Dissecting Scientific Papers with NLP
Github repo here.
"Language is the road map of a culture. It tells you where its people come from and where they are going."—Rita Mae Brown
Since starting my PhD in 2019, I’ve used text analysis to help me with various aspects of my research, including gearing up for my comprehensive exam. During this period, I delved into over a hundred research papers centered around two pivotal themes: "Novelty Reception," which explores how new ideas gain acceptance, and "Network and Gender," which examines how social networks impact the careers of men and women differently. These two stream of research are foundational to my work into the systemic barriers women face in creative fields.

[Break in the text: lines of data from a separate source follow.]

/-- What the replica's state is read from, besides the tables. -/
def State.stateRanges (s : State) (c b : Nat) (d : BlockDesc) : List (Nat × Nat) := (s.digAddr c b, 32) :: d.ranges

section

variable {e : Nat × Nat × Nat × Nat}

theorem repairAnswerTo_of_refused (h : s.blockDesc c e.2.1 = none ∨ (s.ledger c e.2.1).noAnswer = true) :
    s.repairAnswerTo c e.1 e.2.1 e.2.2.1 e.2.2.2 = (s.answered c e).repairRefuse c e.2.2.2 e.1 e.2.1 := by
  cases hd : s.blockDesc c e.2.1 with
  | none =>
    simp only [State.repairAnswerTo, hd]
    rfl
  | some d =>
    have hno := h.resolve_left (by simp [hd])
    simp only [State.repairAnswerTo, hd, hno, if_true]
    rfl

/-- A closed block at the target step or above is sent, once it can be read. -/
theorem repairAnswerTo_of_closed (hd : s.blockDesc c e.2.1 = some d) (hst : (s.ledger c e.2.1).state = 1)
    (htarget : precedes32 (s.ledger c e.2.1).step e.2.2.1 = false)
    (hready : ∀ x ∈ s.stateRanges c e.2.1 d, s.accWaits false x.1 x.2 = false) :
    s.repairAnswerTo c e.1 e.2.1 e.2.2.1 e.2.2.2 =
      ((s.answered c e).unitCount c false (s.stateRanges c e.2.1 d)).sendState c e.2.2.2 e.1 e.2.1 (s.repairBytes c e.2.1 d) := by
  have hno : (s.ledger c e.2.1).noAnswer = false := by simp [Ledger.noAnswer, hst]
  simp only [State.repairAnswerTo, hd, hno, hst, htarget, Bool.false_eq_true, if_false, and_self, if_true]
  exact whenReadable_of_ready hready _

theorem repairAnswerTo_of_open (hd : s.blockDesc c e.2.1 = some d) (hst : (s.ledger c e.2.1).state = 2) :
    s.repairAnswerTo c e.1 e.2.1 e.2.2.1 e.2.2.2 = s := by
  have hno : (s.ledger c e.2.1).noAnswer = false := by simp [Ledger.noAnswer, hst]
  have hopen : ¬((s.ledger c e.2.1).state = 1 ∧ precedes32 (s.ledger c e.2.1).step e.2.2.1 = false) := by simp [hst]
  simp only [State.repairAnswerTo, hd, hno, Bool.false_eq_true, if_false, if_neg hopen]

/-- A kept request whose tables can be read is answered. -/
theorem repairAnswer_of_kept {n : Fin 8} {dev : BitVec 16} {blk : Word}
    (he : (s.slice n.val).answering.find? (fun y => y.1 == dev.toNat && y.2.1 == blk.toNat) = some e)
    (hready : ∀ x ∈ [(s.btAddr n.val blk.toNat, 64), (s.ledgerAddr n.val blk.toNat, 16)], s.accWaits false x.1 x.2 = false) :
    e.1 = dev.toNat ∧ e.2.1 = blk.toNat ∧ Does (.repairAnswer n dev blk) s (s.repairAnswerTo n.val e.1 e.2.1 e.2.2.1 e.2.2.2) := by
  have hkey : (e.1 == dev.toNat && e.2.1 == blk.toNat) = true :=
    List.find?_some (p := fun y : Nat × Nat × Nat × Nat => y.1 == dev.toNat && y.2.1 == blk.toNat) he
  obtain ⟨hdev, hblk⟩ := Bool.and_eq_true_iff.1 hkey
  refine ⟨beq_iff_eq.1 hdev, beq_iff_eq.1 hblk, ?_⟩
  rw [← beq_iff_eq.1 hblk] at hready
  show execRepairAnswer n dev blk s = _
  simp only [execRepairAnswer, he]
  exact congrArg Host.Outcome.next (whenReadable_of_ready hready _)

end

/-! ### The statement -/

theorem repairRequests : Claims.RepairRequests := by
  refine ⟨fun ag n blk s hw => ⟨fun hb => repairReq_gives hw (repairAsk_foreign_counts hb), fun d hb hd => ⟨fun r hr hne hqueue hroom => ?_,
    fun k dev l hr hqueue hlist => repairReq_gives hw (repairAsk_of_idle hb hd hr hqueue hlist)⟩⟩,
    fun n dev hid seq blk target s hn => ⟨repairRequest_refused hn, repairRequest_kept hn⟩, fun n dev blk s e he hready => ?_⟩
  · refine repairReq_gives hw ?_
    rw [repairAsk_of_running hb hd hr hne hqueue hroom]
    exact ⟨State.slice_setSlice_same .., rfl⟩
  · obtain ⟨hdev, hblk, hdoes⟩ := repairAnswer_of_kept he hready
    rw [← hblk, ← hdev]
    refine ⟨fun hno => ?_, fun d hd => ⟨fun hst htarget hranges => ?_, fun hst => ?_⟩⟩
    · rwa [repairAnswerTo_of_refused hno] at hdoes
    · rwa [repairAnswerTo_of_closed hd hst htarget hranges] at hdoes
    · rwa [repairAnswerTo_of_open hd hst] at hdoes

end Sys2Proof.Machine

/-! ## The end of a repair (R330, R332, Table 11.9) -/

namespace Sys2Proof.Machine
open Sys2Proof Sys2Proof.Claims

variable {s t : State} {c : Nat} {d : BlockDesc} {r : Repair} {f : Fld} {i : Nat}

/-! ### What leaves on a link counts in two registers: TX_FLITS and NO_ROUTE -/

/-- The fields begin at different bits of a page, whatever page each stands on. -/
def Fld.elsewhere (f g : Fld) : Bool :=
  decide (f.off < 4096) && decide (f.lo < 32) && decide (g.off < 4096) && decide (g.lo < 32) && (f.off != g.off || f.lo != g.lo)

theorem Fld.key_ne_of_elsewhere {g : Fld} (h : f.elsewhere g = true) (i j : Nat) : f.key i ≠ g.key j := by
  simp only [Fld.elsewhere, Bool.and_eq_true, Bool.or_eq_true, decide_eq_true_eq, bne_iff_ne] at h
  unfold Fld.key
  omega

/-- A field that neither events nor flits write. -/
def Fld.offSend (f : Fld) : Bool := f.offLog && f.elsewhere F.LINK_TX_FLITS && f.elsewhere F.HEDDLE_NO_ROUTE

theorem fld_foldl {α : Type} {g : State → α → State} (hg : ∀ t x, (g t x).fld f i = t.fld f i) (l : List α) (s : State) :
    (l.foldl g s).fld f i = s.fld f i := by
  induction l generalizing s with
  | nil => rfl
  | cons x l ih => exact (ih _).trans (hg s x)

section

variable (hf : f.offSend = true)
include hf

theorem fld_sendFlits (s : State) (dest seq vc n : Nat) (x : FlitLoad) (m : Msg) (i : Nat) : (s.sendFlits dest seq vc n x m).fld f i = s.fld f i := by
  obtain ⟨⟨hlog, htx⟩, hroute⟩ : (f.offLog = true ∧ f.elsewhere F.LINK_TX_FLITS = true) ∧ f.elsewhere F.HEDDLE_NO_ROUTE = true := by
    simpa only [Fld.offSend, Bool.and_eq_true] using hf
  unfold State.sendFlits
  split
  · rfl
  · split
    · exact fld_countEv_other hlog (Fld.key_ne_of_elsewhere hroute i 0) ..
    · refine fld_foldl (fun t k => ?_) _ s
      exact State.fld_setFld_other _ _ (Fld.key_ne_of_elsewhere htx i _)

theorem fld_beginRelease (s : State) (h i : Nat) : (s.beginRelease h).fld f i = s.fld f i := by
  unfold State.beginRelease
  dsimp only
  split
  · exact fld_sendFlits hf ..
  · rfl

theorem fld_repairRelease (s : State) (r : Repair) (i : Nat) : (s.repairRelease r).fld f i = s.fld f i := by
  unfold State.repairRelease
  split
  · exact fld_beginRelease hf ..
  · rfl

end

theorem repairRelease_sent (s : State) (r : Repair) : Sent s (s.repairRelease r) := by
  unfold State.repairRelease
  split
  · exact (Sent.refl (s := s)).setFab.beginRelease
  · exact Sent.refl

theorem Sent.audit (h : Sent s t) : t.audit = s.audit := (congrArg State.audit h :)

/-! ### What the registers show of a repair that has ended -/

/-- A repair that has ended is counted and shown. -/
def State.repairCounted (s : State) (g : Fld) (c ev block result ns : Nat) : State := (s.countEv g c 1 ev).repairShow c block result ns

theorem repairCounted_noted (s : State) (g : Fld) (c ev block result ns : Nat) : Noted s (s.repairCounted g c ev block result ns) :=
  (Noted.refl (s := s)).countEv.setFld.setFld.setFld

theorem fld_repairCounted_result (s : State) (g : Fld) (c ev block result ns : Nat) :
    (s.repairCounted g c ev block result ns).fld F.UPDATE_REPAIR_STAT_RESULT c = result % 4 := by
  rw [State.repairCounted, State.repairShow, fld_setFld_place (f := F.UPDATE_REPAIR_NS) (g := F.UPDATE_REPAIR_STAT_RESULT) rfl rfl,
    fld_setFld_place (f := F.UPDATE_REPAIR_BLOCK) (g := F.UPDATE_REPAIR_STAT_RESULT) rfl rfl, State.fld_setFld_same]
  rfl

/-- The counter of a page 6 that stands apart from what is shown counts one. -/
theorem repairCounted_counts {g : Fld} (hty : g.ty = 6) (hlog : g.offLog = true) (hresult : g.apart F.UPDATE_REPAIR_STAT_RESULT = true)
    (hblock : g.apart F.UPDATE_REPAIR_BLOCK = true) (hns : g.apart F.UPDATE_REPAIR_NS = true) (s : State) (c ev block result ns : Nat) :
    Counts g c 1 s (s.repairCounted g c ev block result ns) := by
  refine counts_congr (countEv_counts_of_offLog hlog s c 1 ev) rfl ?_
  rw [State.repairCounted, State.repairShow, fld_setFld_place hty hns, fld_setFld_place hty hblock, fld_setFld_place hty hresult]

theorem repairRec_logged (s : State) (c block result idx dev ns : Nat) : Logged s (s.repairRec c block result idx dev ns) := Logged.refl.bookPush

/-! ### No replica remains (R332) -/

/-- A block without a replica: its repair is over and its ledger entry written, then its ranges are fenced for good, and that is counted, shown
and recorded. -/
theorem unavailable_eq (s : State) (c : Nat) (r : Repair) (ranges : List (Nat × Nat)) (dev ns : Nat) : ∃ v : State,
    v.upd = (s.setRepair c none).upd ∧ v.regs = s.regs ∧ s.unavailable c r ranges dev ns =
      ((v.fence r.block (true, ranges)).repairCounted F.UPDATE_UNAVAIL_CNT c Ev.UPDATE_WEIGHTS_UNAVAILABLE r.block 2 ns).repairRec
        c r.block 2 r.replica dev ns :=
  ⟨_, (Stored.setLedger ..).upd, (Stored.setLedger ..).regs, rfl⟩

theorem unavailable_upd (s : State) (c : Nat) (r : Repair) (ranges : List (Nat × Nat)) (dev ns : Nat) : ∃ v : State,
    v.upd = (s.setRepair c none).upd ∧ (s.unavailable c r ranges dev ns).upd = (v.fence r.block (true, ranges)).upd := by
  obtain ⟨v, hupd, -, heq⟩ := unavailable_eq s c r ranges dev ns
  refine ⟨v, hupd, ?_⟩
  rw [heq, (repairRec_logged ..).upd, (repairCounted_noted ..).upd]

theorem unavailable_fence (s : State) (c : Nat) (r : Repair) (ranges : List (Nat × Nat)) (dev ns : Nat) :
    Tab.get? (s.unavailable c r ranges dev ns).upd.fences r.block = some (true, ranges) := by
  obtain ⟨v, -, hfence⟩ := unavailable_upd s c r ranges dev ns
  rw [hfence]
  exact Tab.get?_set_same ..

theorem unavailable_slice (s : State) (c : Nat) (r : Repair) (ranges : List (Nat × Nat)) (dev ns : Nat) :
    (s.unavailable c r ranges dev ns).slice c = { s.slice c with repair := none } := by
  obtain ⟨v, hupd, hfence⟩ := unavailable_upd s c r ranges dev ns
  rw [slice_of_upd hfence, slice_fence, slice_of_upd hupd, slice_setRepair]

theorem unavailable_counts (s : State) (c : Nat) (r : Repair) (ranges : List (Nat × Nat)) (dev ns : Nat) :
    Counts F.UPDATE_UNAVAIL_CNT c 1 s (s.unavailable c r ranges dev ns) := by
  obtain ⟨v, -, hregs, heq⟩ := unavailable_eq s c r ranges dev ns
  have hcount := repairCounted_counts (g := F.UPDATE_UNAVAIL_CNT) rfl rfl rfl rfl rfl (v.fence r.block (true, ranges)) c
    Ev.UPDATE_WEIGHTS_UNAVAILABLE r.block 2 ns
  refine counts_congr hcount (State.fld_congr hregs.symm ..) ?_
  rw [heq, (repairRec_logged ..).fld_eq rfl]

theorem unavailable_result (s : State) (c : Nat) (r : Repair) (ranges : List (Nat × Nat)) (dev ns : Nat) :
    (s.unavailable c r ranges dev ns).fld F.UPDATE_REPAIR_STAT_RESULT c = 2 := by
  obtain ⟨v, -, -, heq⟩ := unavailable_eq s c r ranges dev ns
  rw [heq, (repairRec_logged ..).fld_eq rfl, fld_repairCounted_result]

/-- With no replica after the one asked, the block is unavailable. -/
theorem repairPass_of_last {ns : Nat} (hd : s.blockDesc c r.block = some d) (hlast : d.replicaList.filter (fun x => decide (r.replica < x.1)) = []) :
    s.repairPass c r ns =
      ((s.repairRelease r).unavailable c r d.ranges (d.replicas.getD r.replica 0xFFFF) ns).repairStart c := by
  simp only [State.repairPass, hd, hlast]

/-- With no request queued, no repair begins. -/
theorem repairStart_of_empty (hr : (s.slice c).repair = none) (hqueue : (s.slice c).queue = []) :
    ((s.repairStart c).slice c).repair = none ∧ (s.repairStart c).upd.fences = s.upd.fences ∧ (s.repairStart c).regs = s.regs := by
  rw [repairStart_of_idle hr, hqueue, State.repairRun]
  exact ⟨by rw [State.slice_setSlice_same, hr], rfl, State.setSlice_regs ..⟩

I believe Rita Mae Brown's insight applies to scientific research as well, that the language employed in scientific papers not only reflects current understanding but also signals potential future directions a field might go. Here, I decode this language using NLP.
Phases of analysis
In this GitHub repository, you'll find a series of notebooks that employ different NLP techniques to dissect and understand the thematic structures embedded within these research papers. You can also find them here:
TF-IDF and weighted log odds: This notebook extracts metadata from academic citations and dives deep into the abstracts to pinpoint key terms using TF-IDF and weighted log odds. This analysis highlights distinctive terms within the "Novelty Reception" and "Network and Gender" research streams, giving us a sense of the specific language and themes that are most pivotal in these streams.
Topic modeling: This notebook uses Latent Dirichlet Allocation (LDA) for topic modeling of the 100+ paper abstracts. Specifically, it:
Transform text data, preparing it for deeper analysis.
Construct a document-term matrix to serve as the foundation for topic models.
Train a range of models (up to 130 topics) to determine the best fit based on thematic coherence.
Deliver insights through detailed analysis and visualizations of topic prevalence and coherence.
Investigate how different topics relate and cluster together using a dendrogram, offering a visual representation of topic relationships based on their co-occurrence within documents.
The dataset analyzed is available via a Google Sheets link provided in the first notebook. Thus, anyone can replicate the study by simply running the provided code. To save you time and computational resources, I've included the models trained in the second notebook as well.